In the early 2000s, some IT scholars argued that this productively paradox may indeed be the consequence of the way we look at IS affecting business performance (Bharadwaj, 2000; Santhanam and Hartono, 2003). Viewed form the RBV, it was observed that many of inconsistencies in justifying the relationship between IS resources controlled by firms and their financial or operational performance is attributable to the assumption of the direct relationship between IS and business performance (Li and Richard Ye, 1999; Powell and Dent-Micallef, 1997). These scholars proposed that the performance effect of IS may indeed go through some other factors (Bharadwaj, 2000; Melville et al., 2004; Wade and Hulland, 2004).
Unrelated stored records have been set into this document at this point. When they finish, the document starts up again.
-- ==== Sys2Proof/Tests/Slice0.lean ====
section
/-! SUPPORT. Tests on fixed values, each from a vector of spec/95_test_vectors.md or a word written out
from spec/30_encoding.md R81, R82 and R84; and, for every statement with hypotheses, a state and
operands that meet them together. -/

namespace Sys2Proof.Tests

-- One theorem after the other: each `decide +kernel` waits for the kernel, and many at once would each
-- hold a thread.
set_option Elab.async false

open Sys2Proof Sys2Proof.Machine

/-! ### Helpers -/

/-- The next state, if the outcome is one. -/
def nextOf : Result → Option State
  | .next t => some t
  | .fault _ => none
  | .refused _ => none

/-- The state after one step, s itself where there is none. -/
def stepped (s : State) : State := (nextOf (step s)).getD s

/-- The state after k steps, s itself where a step stops. -/
def ran (k : Nat) (s : State) : State := (nextOf (runSteps k s)).getD s

/-- The state after an operation, s itself where it stops. -/
def after (i : Instr) (s : State) : State := (nextOf (exec i s)).getD s

theorem eq_next_of_isSome {r : Result} {s : State} (h : (nextOf r).isSome = true) :
    r = .next ((nextOf r).getD s) := by
  cases r <;> simp_all [nextOf]

theorem eq_next_of_nextOf {r : Result} {s : State} (h : nextOf r = some s) : r = .next s := by
  cases r <;> simp_all [nextOf]

/-- s with the given schedule. -/
abbrev sched (ms : List Move) (s : State) : State := { s with moves := ms }

/-- The schedule hypothesis of every witness below that is written with `sched`. -/
theorem sched_moves (ms : List Move) (s : State) : (sched ms s).moves = ms := rfl

/-- s with its timer running at `live`, its handshake kept, IE = 1 and PEND_TICK = 1. -/
abbrev ticking (mode : TMode) (live reload : Nat) (s : State) : State :=
  { s with
    irq := ⟨true, false, true⟩
    ct := { s.ct with tmode := mode, live := live, shadow := (live + 1) % 65536, reload := reload } }

/-- s in framing state f. -/
abbrev inFrame (f : FState) (s : State) : State := { s with frm := { s.frm with fstate := f } }

/-- The reference configuration with PMIN = 1. -/
abbrev pmin1 : Config := { Config.reference with pmin := 1 }

/-- The reference configuration with MAGIC_RETEST. -/
abbrev retest : Config := { Config.reference with magicRetest := true }

/-- A ring holding 1 to 8 in push order, copied, with a window of the whole ring. -/
abbrev filled : State :=
  { State.reset with
    mem := { State.reset.mem with rb := [1, 2, 3, 4, 5, 6, 7, 8] }
    rbs := ⟨7, 8, .low, 7, 8⟩ }

/-- `filled` with an available snapshot whose halves are 40 and 4. -/
abbrev snapped : State :=
  { filled with snap := ⟨true, 8, 44, 40, 4, 40, 5, 10, 16, true⟩ }

/-! ### WellFormed: each check refuses an ill-formed configuration (R7, R8) -/

theorem test_reference_is_wellFormed : Config.reference.wf = true := by decide +kernel

theorem test_empty_payload_range_is_refused :
    ({ Config.reference with pmin := 64 } : Config).payloadOk = false ∧
    ({ Config.reference with maxPayload := 257 } : Config).payloadOk = false ∧
    ({ Config.reference with pmin := 64 } : Config).wf = false := by decide +kernel

theorem test_wide_checksum_init_is_refused :
    ({ Config.reference with chkInit := 256 } : Config).checksumOk = false ∧
    ({ Config.reference with chkInit := 256 } : Config).wf = false := by decide +kernel

theorem test_ragged_widths_are_refused :
    Config.widthOk 12 = false ∧ Config.widthOk 0 = false ∧ Config.widthOk 40 = false ∧
    ({ Config.reference with pcw := 12 } : Config).wf = false ∧
    ({ Config.reference with tw := 40 } : Config).wf = false := by decide +kernel

theorem test_bad_ring_sizes_are_refused :
    ({ Config.reference with cap := 256 } : Config).ringOk = false ∧
    ({ Config.reference with short := 0 } : Config).ringOk = false ∧
    ({ Config.reference with wHigh := 3 } : Config).ringOk = false ∧
    ({ Config.reference with wHigh := 9 } : Config).wf = false := by decide +kernel

theorem test_equal_thresholds_are_refused :
    ({ Config.reference with tDown := 100 } : Config).thresholdsOk = false ∧
    ({ Config.reference with tDown := 100 } : Config).wf = false := by decide +kernel

theorem test_zero_rate_scale_is_refused :
    ({ Config.reference with k := 0 } : Config).scalesOk = false ∧
    ({ Config.reference with driftC := 4294967296 } : Config).wf = false := by decide +kernel

theorem test_step_refuses_an_illFormed_configuration :
    step (State.resetWith { Config.reference with k := 0 }) = .refused .badConfig := rfl

/-! ### Decode: one word per row, written out from R81, R82 and R84 -/

theorem test_decode_framing_and_interrupts :
    decode 0x080000A500000000 = .instr (.frmByte 0xA5) ∧
    decode 0x1000000000000000 = .instr .irqDisable ∧
    decode 0x1800000000000000 = .instr .irqEnable ∧
    decode 0x2000000000000000 = .instr .irqSaveDisable ∧
    decode 0x2800000000000000 = .instr (.irqRestore false) ∧
    decode 0x2800000100000000 = .instr (.irqRestore true) := by decide +kernel

theorem test_decode_counter_and_timer :
    decode 0x3000000000000000 = .instr .cntRead ∧
    decode 0x3800000000000000 = .instr .cntReadReset ∧
    decode 0x4000000000000003 = .instr (.tmrArm .total 3) ∧
    decode 0x4000000100000002 = .instr (.tmrArm .interval 2) ∧
    decode 0x4800000000000000 = .instr .tmrReadSync ∧
    decode 0x5000000000000000 = .instr .tmrReadFinished := by decide +kernel

theorem test_decode_ring_and_math :
    decode 0x5800000000000000 = .instr .rbCopy ∧
    decode 0x6000000000000065 = .instr (.rbSelect 101) ∧
    decode 0x6800000000000008 = .instr (.rbStats 8) ∧
    decode 0x7000000000000000 = .instr .rbExcursion ∧
    decode 0x7800000000000000 = .instr .rbDrift ∧
    decode 0x8000000000000000 = .instr .rbShrink ∧
    decode 0x8800000C00000000 = .instr (.snapRead 12) ∧
    decode 0x90000000FFFFFFFF = .instr (.isqrt 0xFFFFFFFF) ∧
    decode 0x9800040200000005 = .instr (.fmt 5 2 4) := by decide +kernel

/-- V-ENC-11 to V-ENC-18. -/
theorem test_illegal_words_are_refused_by_name :
    decode 0x0000000000000000 = .illegal .opcode ∧ decode 0xA000000000000000 = .illegal .opcode ∧
    decode 0xF800000000000000 = .illegal .opcode ∧
    decode 0x1000000000000001 = .illegal .mustBeZero ∧
    decode 0x2800000200000000 = .illegal .mustBeZero ∧
    decode 0x4000000200000005 = .illegal .mustBeZero ∧
    decode 0x9001000000000010 = .illegal .mustBeZero ∧
    decode 0x0800010000000000 = .illegal .mustBeZero := by decide +kernel

theorem test_table_words_reach_the_decoder :
    decodeTableWord 64 0x9800040200000005 = some (.fmt 5 2 4) ∧ decodeTableWord 64 0 = none := by
  decide +kernel

theorem test_placed_word_is_the_next_request :
    (stepped (State.reset.withFetchWord 64 0x1800000000000000)).irq.ie = true := by decide +kernel

/-! ### One step of each operation (95_test_vectors section 2) -/

/-- V-FRM-8 and V-FRM-7: 63 is the longest length, 64 is outside. -/
theorem test_frmByte_length_bound :
    (after (.frmByte 0x3F) (inFrame .length State.reset)).frm.fstate = .payload ∧
    (after (.frmByte 0x40) (inFrame .length State.reset)).status = ⟨true, .badLength⟩ ∧
    (after (.frmByte 0x40) (inFrame .length State.reset)).out =
      [.diag .badLength, .restart .badLength] := by decide +kernel

/-- V-FRM-3: the last byte of the frame 10 02 01 02 15. -/
theorem test_frmByte_dispatch :
    (after (.frmByte 0x15) { State.reset with
      frm := ⟨.checksum, 0, 0x10, 2, 2, 0x15⟩,
      mem := { State.reset.mem with pbuf := [1, 2] ++ List.replicate 62 9 } }).out =
        [.dispatch 0x10 2 [1, 2]] := by decide +kernel

/-- V-IRQ-2 to V-IRQ-5. -/
theorem test_irq_operations :
    (after .irqSaveDisable { State.reset with irq := ⟨true, false, false⟩ }).out = [.res 1] ∧
    (after .irqSaveDisable { State.reset with irq := ⟨true, false, false⟩ }).irq.ie = false ∧
    (after (.irqRestore true) State.reset).irq.ie = true ∧
    (after .irqDisable { State.reset with irq := ⟨true, true, true⟩ }).irq =
      ⟨false, true, true⟩ := by decide +kernel

/-- V-CNT-2, V-CNT-3. -/
theorem test_counter_reads :
    (after .cntRead { State.reset with ct := { State.reset.ct with pulse := 7 } }).ct.pulse = 7 ∧
    (after .cntReadReset { State.reset with ct := { State.reset.ct with pulse := 7 } }).out =
      [.res 7] ∧
    (after .cntReadReset { State.reset with ct := { State.reset.ct with pulse := 7 } }).ct.pulse =
      0 := by decide +kernel

/-- V-TMR-3 and V-TMR-5: SHADOW wraps; 0x10000 does not fit in 16 bits. -/
theorem test_arm_bounds :
    (after (.tmrArm .total 0xFFFF) State.reset).ct = ⟨0, 0xFFFF, 0, .total, 0xFFFF, false⟩ ∧
    (after (.tmrArm .total 0x10000) State.reset).fault =
      some ⟨.armRange, .request 0x4000000000010000⟩ := by decide +kernel

/-- V-TMR-6: ARM_ACTIVE is checked before ARM_RANGE. -/
theorem test_arm_active_first :
    (after (.tmrArm .total 0) (ticking .total 3 3 State.reset)).fault =
      some ⟨.armActive, .request 0x4000000000000000⟩ := by decide +kernel

/-- V-TMR-10. -/
theorem test_read_finished :
    (after .tmrReadFinished { State.reset with ct := ⟨0, 0, 1, .stopped, 3, true⟩ }).out =
      [.res 1] := by decide +kernel

/-- V-RS-4, the first byte read: the low byte of 0x0100. -/
theorem test_readSync_first_byte :
    (after .tmrReadSync (ticking .total 0x0100 0x0100 State.reset)).op =
      .tmrReadSync ⟨[1], 0⟩ ⟨[0, 1], 0⟩ := by decide +kernel

/-- V-RB-1, V-TMR-12: the rotation pushes PULSE into slot 0 and rearms. -/
theorem test_rotation :
    (stepped (sched [.tickIsr] (ticking .interval 1 2
      { State.reset with ct := { State.reset.ct with pulse := 4 } }))).mem.rb.head? = some 4 ∧
    (stepped (sched [.tickIsr] (ticking .interval 1 2
      { State.reset with ct := { State.reset.ct with pulse := 4 } }))).ct =
        ⟨0, 2, 3, .interval, 2, false⟩ := by decide +kernel

/-- V-RB-4, V-RB-5. -/
theorem test_copy_and_shrink :
    (after .rbCopy { State.reset with rbs := ⟨1, 8, .low, 7, 0⟩ }).rbs = ⟨1, 8, .low, 1, 8⟩ ∧
    (after .rbShrink { State.reset with rbs := ⟨1, 8, .low, 7, 6⟩ }).rbs =
      ⟨1, 4, .low, 7, 6⟩ := by decide +kernel

/-- V-SEL-1 to V-SEL-3. -/
theorem test_select_thresholds :
    (after (.rbSelect 101) filled).out = [.res 4] ∧
    (after (.rbSelect 100) filled).out = [.res 8] ∧
    (after (.rbSelect 80) { filled with rbs := ⟨7, 8, .high, 7, 8⟩ }).rbs.range = .high := by
  decide +kernel

/-- R206: the order of the two checks of the first micro-step. -/
theorem test_stats_checks :
    (after (.rbStats 300) { filled with rbs := ⟨7, 8, .low, 7, 3⟩ }).out = [.res 0] ∧
    (after (.rbStats 9) filled).fault = some ⟨.badWindow, .request 0x6800000000000009⟩ := by
  decide +kernel

/-- 95_test_vectors 1.8: d * d = 1296 against 7 * 44 = 308; the equal halves do not drift. -/
theorem test_drift :
    (after .rbDrift snapped).out = [.res 1] ∧
    (after .rbDrift { snapped with snap := ⟨true, 8, 80, 40, 40, 40, 10, 10, 12, true⟩ }).out =
      [.res 0] := by decide +kernel

/-- R208 by hand: rates 5 and 10, d * d = 25 against 20 * (5 * 1 div 4) = 20; rates 5 and 9, 16. -/
theorem test_excursion :
    (after .rbExcursion snapped).out = [.res 1] ∧
    (after .rbExcursion { snapped with snap := { snapped.snap with rshort := 9 } }).out =
      [.res 0] ∧
    (after .rbExcursion State.reset).fault =
      some ⟨.statsUnavailable, .request 0x7000000000000000⟩ := by decide +kernel

theorem test_snapRead :
    (after (.snapRead 4) snapped).out = [.res 4] ∧
    (after (.snapRead 13) snapped).fault = some ⟨.illegalOp, .request 0x8800000D00000000⟩ := by
  decide +kernel

/-- 95_test_vectors 1.2. -/
theorem test_isqrt :
    (after (.isqrt 0xFFFE0001) State.reset).out = [.res 0xFFFF] ∧
    (after (.isqrt 0xFFFE0000) State.reset).out = [.res 0xFFFE] := by decide +kernel

/-- 95_test_vectors 1.3: " 0.05". -/
theorem test_fmt :
    (after (.fmt 5 2 4) State.reset).out = [.str [0x20, 0x30, 0x2E, 0x30, 0x35]] ∧
    (after (.fmt 0 0 255) State.reset).fault =
      some ⟨.fmtRange, .request 0x9800FF0000000000⟩ := by decide +kernel

/-! ### Witnesses: encoding and the step -/

theorem witness_AcceptedWordIsTheEncoding : decode 0x9800040200000005 = .instr (.fmt 5 2 4) := by
  decide +kernel

theorem witness_StepRunsTheDecodedInstruction :
    (sched [.request 0x1800000000000000, .edge] State.reset).Ready ∧
    (sched [.request 0x1800000000000000, .edge] State.reset).op = .idle ∧
    decode 0x1800000000000000 = .instr .irqEnable := by decide +kernel

theorem witness_IllegalRequestRecordsFault :
    (sched [.request 0xA000000000000000] State.reset).Ready ∧
    (sched [.request 0xA000000000000000] State.reset).op = .idle ∧
    decode 0xA000000000000000 = .illegal .opcode := by decide +kernel

theorem witness_FaultedOrIllFormedBlockHasNoStep :
    (State.reset.cfg.wf = true ∧
      ({ State.reset with fault := some ⟨.armRange, .edgeHandler⟩ } : State).fault =
        some ⟨.armRange, .edgeHandler⟩) ∧
    (State.resetWith { Config.reference with k := 0 }).cfg.wf = false := by decide +kernel

theorem witness_HaltedBlockOnlyResets :
    (sched [.edge] { State.reset with status := ⟨true, .badLength⟩ }).cfg.wf = true ∧
    (sched [.edge] { State.reset with status := ⟨true, .badLength⟩ }).fault = none ∧
    (sched [.edge] { State.reset with status := ⟨true, .badLength⟩ }).status.halted = true ∧
    Move.edge ≠ .reset := by decide +kernel

theorem witness_NoStepChangesTheParameters :
    step (sched [.edge] State.reset) = .next (stepped (sched [.edge] State.reset)) :=
  eq_next_of_isSome (by decide +kernel)

theorem witness_ResetEventRestoresTheRegisters :
    (sched [.reset] { filled with status := ⟨true, .badChecksum⟩ }).cfg.wf = true ∧
    (sched [.reset] { filled with status := ⟨true, .badChecksum⟩ }).fault = none := by
  decide +kernel

theorem witness_InitialStateIsTheResetState : pmin1.wf = true ∧ retest.wf = true := by
  decide +kernel

/-! ### Witnesses: events, handlers, interrupt control -/

theorem witness_EventsSetTheirPendingFlag :
    (sched [.edge] State.reset).Ready ∧
    ((sched [.tick] (ticking .total 3 3 State.reset)).Ready ∧
      (sched [.tick] (ticking .total 3 3 State.reset)).ct.tmode = .total) ∧
    ((sched [.tick] (ticking .interval 3 3 State.reset)).Ready ∧
      (sched [.tick] (ticking .interval 3 3 State.reset)).ct.tmode = .interval) ∧
    ((sched [.tick] State.reset).Ready ∧ (sched [.tick] State.reset).ct.tmode = .idle) ∧
    ((sched [.tick] (ticking .stopped 0 3 State.reset)).Ready ∧
      (sched [.tick] (ticking .stopped 0 3 State.reset)).ct.tmode = .stopped) := by
  decide +kernel
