-- ==== Sys2Proof/WellFormed.lean ====
section
/-! DEFINITION. Which terms of `Instr` are instructions of a block with the given parameters: slot operands inside
the region the operation names (spec/30_encoding.md R62, R63, spec/45_controller_env.md R106 to R110), operand
values that an internal operation's caller has checked (R69, R75, R89), and index values and opaque words that the
serial form of `Decode.lean` can hold (assumption log 5). The operands of the host operations are not restricted: R69 refuses the bad ones. -/

namespace Sys2Proof

/-- `i` names a receive slot (R12). -/
def Params.isRx (p : Params) (i : Nat) : Bool := decide (i < p.NRX)

/-- `i` names a transmit slot (R12). -/
def Params.isTx (p : Params) (i : Nat) : Bool := decide (p.NRX ≤ i) && decide (i < p.N)

/-- Strictly rising: the one way this model writes a set of slots. -/
def strictlyRising : List Nat → Bool
  | [] => true
  | [_] => true
  | a :: b :: rest => decide (a < b) && strictlyRising (b :: rest)

/-- The slot set of a bus-off or a silent halt (R109): transmit slots, each once. -/
def lostOk (p : Params) (lost : List Nat) : Bool :=
  strictlyRising lost && lost.all (fun i => p.isTx i && decide (i < 65536)) && decide (lost.length < 65536)

/-- The target of a transfer lies in the region its kind programs (R12, R64). -/
def Params.targetOk (p : Params) (target : Nat) : XferImage → Bool
  | .filter _ _ _ => p.isRx target
  | .txframe _ _ _ _ => p.isTx target

/-- The check of well-formed instructions. -/
def Instr.wellFormed (p : Params) : Instr → Bool
  | .init b => decide (b.clkdiv < 2 ^ 32) && decide (b.bt < 2 ^ 32)
  | .registerFilter _ _ _ => true
  | .send _ => true
  | .poll => true
  | .tryReceive => true
  | .rdCounters => true
  | .reserveReceiveSlot _ value extended => Machine.fitsIdent value extended
  | .xferWait target image => p.targetOk target image && Machine.imageOk image && decide (target < 65536)
  | .precheckHalt => true
  | .trySend f => Machine.frameOk f
  | .enqueue f => Machine.frameOk f
  | .drainOne => true
  | .irqRx i => p.isRx i && decide (i < 32768)
  | .irqStatus => true
  | .envXferDone => true
  | .envRx i f => p.isRx i && Machine.frameOk f && decide (i < 65536)
  | .envTxDone i => p.isTx i && decide (i < 65536)
  | .envEwarnOn => true
  | .envEwarnOff => true
  | .envBusoff lost _ => lostOk p lost
  | .envSilentHalt lost _ => lostOk p lost
  | .envRecovered => true
  | .envErrSet _ => true
  | .reset => true

end Sys2Proof
end

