-- ==== Sys2Proof/Certificates/Slice0/Obligations.lean ====
section
/-! DEFINITION. The statements for the provers. Each docstring names the rule of spec/ that the statement formalises;
"the foreground alone" (`runFg`) and "a prompt controller" (`runPrompt`) are the two schedules of
`Machine/Foreground.lean`. -/

open Sys2Proof Sys2Proof.Machine

/-! ## Encoding -/

/-- Sample words of every class of R56, written out from R58, R62, R64 and the model's serial order (log 5). -/
def Obligations.DecodeReadsSampleWords : Prop :=
  decode [0x01, 0x05, 0x00, 0x00, 0x00, 0x01, 0x23, 0x00, 0x00] = .ok (.init ⟨5, 0x2301⟩, []) ∧
  decode [0x02, 0xFF, 0x07, 0x00, 0x00, 0x23, 0x01, 0x00, 0x00, 0x00] = .ok (.registerFilter 0x7FF 0x123 false, []) ∧
  decode [0x03, 0x23, 0x01, 0x00, 0x00, 0xAA, 0xBB, 0, 0, 0, 0, 0, 0, 0x02, 0x00] =
    .ok (.send ⟨0x123, ⟨0xAA, 0xBB, 0, 0, 0, 0, 0, 0⟩, 2, false⟩, []) ∧
  decode [0x12, 0x03, 0x00, 0x21, 0x03, 0x00, 0xC0, 0, 0, 0, 0, 0x33, 0x00, 0x01, 0x02, 0x03, 0x00, 0, 0, 0, 0] =
    .ok (.xferWait 3 (.txframe 0x321 false 3 ⟨0x0201, 0x0003, 0, 0⟩), []) ∧
  decode [0x21, 0x13, 0x00] = .ok (.irqRx 19, []) ∧
  decode [0x33, 0x03, 0x00] = .ok (.envTxDone 3, []) ∧
  decode [0x36, 0x01, 0x01, 0x00, 0x02, 0x00] = .ok (.envBusoff [2] true, []) ∧
  decode [0x41] = .ok (.reset, [])

/-- Decoding and encoding agree on every well-formed operation, with every operand (R56, R58, R62 to R64). -/
def Obligations.DecodeInvertsEncode : Prop :=
  ∀ (p : Params) (i : Instr) (rest : List Byte), i.wellFormed p = true →
    decode (encode i ++ rest) = .ok (i, rest)

/-- The frame record of R58: its 112 bits field by field, and its ignored bits on input. -/
def Obligations.FrameRecordFieldsStandWhereStated : Prop :=
  ∀ f : Frame,
    frameRecord f = f.id.toNat + 2 ^ 32 * f.payload.b0.toNat + 2 ^ 40 * f.payload.b1.toNat +
        2 ^ 48 * f.payload.b2.toNat + 2 ^ 56 * f.payload.b3.toNat + 2 ^ 64 * f.payload.b4.toNat +
        2 ^ 72 * f.payload.b5.toNat + 2 ^ 80 * f.payload.b6.toNat + 2 ^ 88 * f.payload.b7.toNat +
        2 ^ 96 * f.len.toNat + 2 ^ 104 * f.ext.toNat ∧
    ∀ (tag : Byte) (rest : List Byte),
      readFrame (writeWord f.id ++ writePayload f.payload ++ [f.len, tag] ++ rest) =
        .ok ({ f with ext := tag.getLsbD 0 }, rest)

/-- R68: on the host command port a code other than 0x01 to 0x06 sets the REFUSED mark and changes no other state,
whatever its operand ports hold. -/
def Obligations.CommandPortRefusesOtherCodes : Prop :=
  ∀ (s : State) (ctx : Context) (code : Byte) (o : OperandPorts) (rest : List Input),
    s.inputs = .command ctx code o :: rest → ¬ (1 ≤ code.toNat ∧ code.toNat ≤ 6) →
    step s = .next { s with inputs := rest, issuer := ctx, refused := some .illegalOp }

/-- One step runs the decoded operation, or the foreground's next micro-step (R49; the inputs are log 1's): the bytes of
an operation, a word of the opcode table, each code of the host command port with its operand ports (R57), the label of a
step, leave to go on, and nothing offered. -/
def Obligations.StepRunsTheDecodedOperation : Prop :=
  (∀ (s : State) (bytes more : List Byte) (rest : List Input) (i : Instr),
    s.inputs = inputOf bytes :: rest → decode bytes = .ok (i, more) →
    step s = exec i { s with inputs := rest, issuer := .foreground }) ∧
  (∀ (s : State) (nbits w : Nat) (i : Instr), decodeTableWord nbits w = some i →
    step (s.withFetchWord nbits w) = exec i { s with issuer := .foreground }) ∧
  (∀ (s : State) (ctx : Context) (code : Byte) (o : OperandPorts) (rest : List Input),
    s.inputs = .command ctx code o :: rest → let t := { s with inputs := rest, issuer := ctx }
    (code = 0x01#8 → step s = exec (.init o.baud) t) ∧
    (code = 0x02#8 → step s = exec (.registerFilter o.mask o.value o.ext) t) ∧
    (code = 0x03#8 → step s = exec (.send o.frame) t) ∧
    (code = 0x04#8 → step s = exec .poll t) ∧
    (code = 0x05#8 → step s = exec .tryReceive t) ∧
    (code = 0x06#8 → step s = exec .rdCounters t)) ∧
  (∀ (s : State) (i : Instr) (rest : List Input), s.inputs = .label i :: rest →
    step s = exec i { s with inputs := rest, issuer := .foreground }) ∧
  (∀ (s : State) (rest : List Input), s.inputs = .advance :: rest → step s = .next (fgStep { s with inputs := rest })) ∧
  ∀ s : State, s.inputs = [] → step s = .next (fgStep s)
Accordingly, the idea of assuming the third constructs known as ‘IS-enabled capability,’ as the mediator between IS resources controlled by a firm and business performance was introduced and employed extensively as the surrogate perspective to solve IS productivity paradox (Benitez-Amado et al., 2010a, b; Benitez-Amado and Walczuch, 2012, Fink and Neumann, 2009; Ghobakhloo and Tang, 2014; Jean and Sinkovics, 2010; Rai et al., 2006; Ravichandran et al., 2009; Tang and Ghobakhloo, 2013). From this perspective, IS has an indirect, not a direct, impact on business performance through IS-enabled capabilities. IS-enabled organizational capability perspective explains that a firm’s IS resources per se do not enhance business performance, yet they can augment critical organizational capabilities, or interact with other firm resources, to secure business performance improvement (Bharadwaj et al., 2007; Tian et al., 2010).

Review of literature on IS-enabled capabilities background suggests that majority of prior studies have intended to rationalize IS investment through assessing the mediating role of either internal IS-enabled capabilities or external IS-enabled capabilities. An internal IS-enabled capability is formed inside a focal firm via integrating IS resources with existing resources and practices that can enhance internal control capabilities, strengthen cooperation performance between the departments, and improve capacity of the system and development. New product development effectiveness (Tang and Ghobakhloo, 2013) and IS-enabled innovativeness (Benitez-Amado et al., 2010b) are examples of internal IS-enabled capabilities. An external IS-enabled capability however involves both focal firm and business partners/customers to integrate IS resources for the sake of collaborative practices such as information sharing. Supply chain integration is the most well-known example of external IS-enabled capability (Ghobakhloo et al., 2011; Rai et al., 2006; Wu et al., 2006).